1. An acrylic resin composition comprising the following acrylic resins (1) and (2): Acrylic resin (1): an acrylic resin containing a structural unit derived from a monomer (a) (structural unit (a)), a structural unit derived from a monomer (b) (structural unit (b)) and a A structural unit derived from the body (c) (structural unit (c)), and the content of the structural unit (c) is 0.05-5 parts by weight, based on 100 parts by weight of the acrylic resin (1); Acrylic resin (2): a linear acrylic resin containing structural unit (a) as a main component; (a): (meth)acrylate of general formula (A)
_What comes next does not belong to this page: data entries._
-- ==== Sys2Proof/Machine/Schedule.lean ====
section
/-! DEFINITION. Whose step comes next: the interleaving of 20_memory.md R71, read from the schedule the state holds. -/

namespace Sys2Proof.Machine

/-- Is the phase Running: a handler micro-step is the thread's next step (10_state.md R38)? -/
def inHandler (s : State) : Bool :=
  match s.phase with
  | .running _ => true
  | .idle => false
  | .clientActive => false

/-- Is the thread in normal context, phase Idle (60_exceptions.md R266)? -/
def normalContext (s : State) : Bool :=
  match s.phase with
  | .idle => true
  | .running _ => false
  | .clientActive => false

/-- Has the software thread a step of its own outstanding: a micro-step, or TRNG_CANCEL's second write? -/
def threadBusy (s : State) : Bool := s.cancelStep2 || inHandler s

/-- The software thread's own next step; none is outstanding where the state is left as it is (44_trng_interrupt.md R191,
43_trng_driver.md R173). -/
def threadStep (s : State) : State :=
  if s.cancelStep2 then cancelSecondWrite s
  else match s.phase with
    | .running label => handlerStep label s
    | .idle => s
    | .clientActive => s

/-- May this operation be issued at this very step boundary? Hardware events always (20_memory.md R71 item 3, 45 R235);
IRQ_ENTER but inside a normal-context operation (R71 item 5); the thread's own words and environment events not between
TRNG_CANCEL's writes (R71 items 1 and 4); software operations not in phase Running (60_exceptions.md R263). What may not be
issued waits. So IRQ_ENTER between the writes of a TRNG_CANCEL that the client issued is issued at once, and refused with
X_REENTRY, since the phase is ClientActive (R262). Assumption log 7, 8; DEDUCED, log 17. -/
def admitsNow (i : Instr) (s : State) : Bool :=
  match agentOf i with
  | .hardware => true
  | .environment => !s.cancelStep2
  | .kernel => !(s.cancelStep2 && normalContext s)
  | .client => !s.cancelStep2
  | .software => !threadBusy s

/-- What the next step does. -/
inductive Turn where
  /-- A fault is recorded: no step is defined (60_exceptions.md R252). -/
  | stopped (f : Fault)
  /-- The thread takes its own next step, from this state. -/
  | own (s : State)
  /-- A word spells no operation and is refused, from this state (30_encoding.md R92). -/
  | reject (r : Reason) (s : State)
  /-- An operation is issued, from this state. -/
  | issue (i : Instr) (s : State)

/-- The word at the head of the schedule is issued, and leaves it. -/
def issueWord (w : Command) (rest : List Slot) (s : State) : Turn :=
  match decode w with
  | .error r => .reject r { s with queue := rest }
  | .ok i => .issue i { s with queue := rest }

/-- The word at the head of the schedule is issued at this boundary if it may be; else the thread goes on and it waits. -/
def issueIfAdmitted (w : Command) (rest : List Slot) (s : State) : Turn :=
  match decode w with
  | .error r => .reject r { s with queue := rest }
  | .ok i => if admitsNow i s then .issue i { s with queue := rest } else .own s

/-- Whose step comes next. With nothing scheduled the thread goes on until it has no step of its own outstanding
(44_trng_interrupt.md: micro-steps are always enabled). Assumption log 6, 10, 13. -/
def nextTurn (s : State) : Turn :=
  match s.faults with
  | f :: _ => .stopped f
  | [] =>
    match s.queue with
    | [] => .own s
    | .thread :: rest => .own { s with queue := rest }
    | .inOrder w :: rest => if threadBusy s then .own s else issueWord w rest s
    | .atOnce w :: rest => issueIfAdmitted w rest s

/-- The schedule with a word put at its head, to be issued at the very next boundary. -/
def scheduleWord (w : Command) (s : State) : State := { s with queue := .atOnce w :: s.queue }

end Sys2Proof.Machine
end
Wherein R ₁ represents a hydrogen atom or a methyl group, R ₂ represents an alkyl group of 1 to 14 carbon atoms or an aralkyl group of 1 to 14 carbon atoms, and the hydrogen in the alkyl group R ₂ atom or the hydrogen atom in the aralkyl group _R can be replaced by an alkoxy group of 1 to 10 carbon atoms, (b): monomers containing an ethylenic double bond and at least one 5- or more-membered heterocyclic group in the molecule, (c): A monomer containing at least two ethylenic double bonds in the molecule. 2. The composition according to claim 1, wherein the acrylic resin (2) is an acrylic resin substantially free of the structural unit (c). 3. The composition according to claim 1, wherein the content of the structural unit (a) in the acrylic resin (1) is 15-99.85 parts by weight, based on 100 parts by weight of the acrylic resin (1). 4. The composition according to claim 1, wherein the content of the structural unit (b) in the acrylic resin (1) is 0.1-30 parts by weight, based on 100 parts by weight of the acrylic resin (1). 5. The composition according to claim 1, wherein the monomer (b) is at least one selected from the group consisting of N-vinylpyrrolidone, vinylcaprolactam and acryloylmorpholine. 6. The composition according to claim 1, wherein the acrylic resin (1) is an acrylic resin additionally comprising structural units derived from monomer (d): (d): A monomer that is different from (a) to (c) and contains one ethylenic double bond and at least one alicyclic structure in the molecule. 7. The composition according to claim 1, wherein the acrylic resin (1) and/or (2) further comprises structural units derived from monomer (e): (e): A monomer that is different from (a) to (d) and contains a molecule selected from carboxyl groups, hydroxyl groups, amide groups, amino groups, epoxy groups, and oxetane group, aldehyde group and isocyanate group, at least one polar functional group, and an ethylenic double bond. 8. The composition according to claim 1, wherein the monomer (c) is a monomer containing at least two (meth)acryloyl groups of the general formula (B) in the molecule:

Wherein, _R represents a hydrogen atom or a methyl group. 9. The composition according to claim 1, wherein the content of the acrylic resin (1) is 5-50 parts by weight, based on 100 parts by weight of the total amount of the acrylic resin (1) and the acrylic resin (2). 10. An adhesive comprising the composition of claim 1 and a crosslinking agent and/or a silane-based compound. 11. An optical laminated film having an adhesive layer consisting of the adhesive of claim 10 laminated on both sides or one side of the optical film. 12. The optical laminated film according to claim 11, wherein the optical film is a polarizing film and/or a phase retardation film. 13. The optical laminated film according to claim 11, wherein the optical film further has an acetylcellulose-based film as a protective film. 14. The optical laminated film according to claim 11, wherein a release film is further laminated on the adhesive layer of the optical laminated film. 15. An optical laminate obtained by laminating a glass substrate material to the adhesive layer of the optical laminate film of claim 11. 16. An optical laminated material produced by peeling off a release film from the optical laminated film of claim 14, followed by laminating a glass substrate material on the adhesive layer of the optical laminated film. 17. An optical laminate produced by detaching the optical laminate film from the optical laminate material of claim 15 and subsequently re-laminating the optical laminate film to the obtained glass substrate material.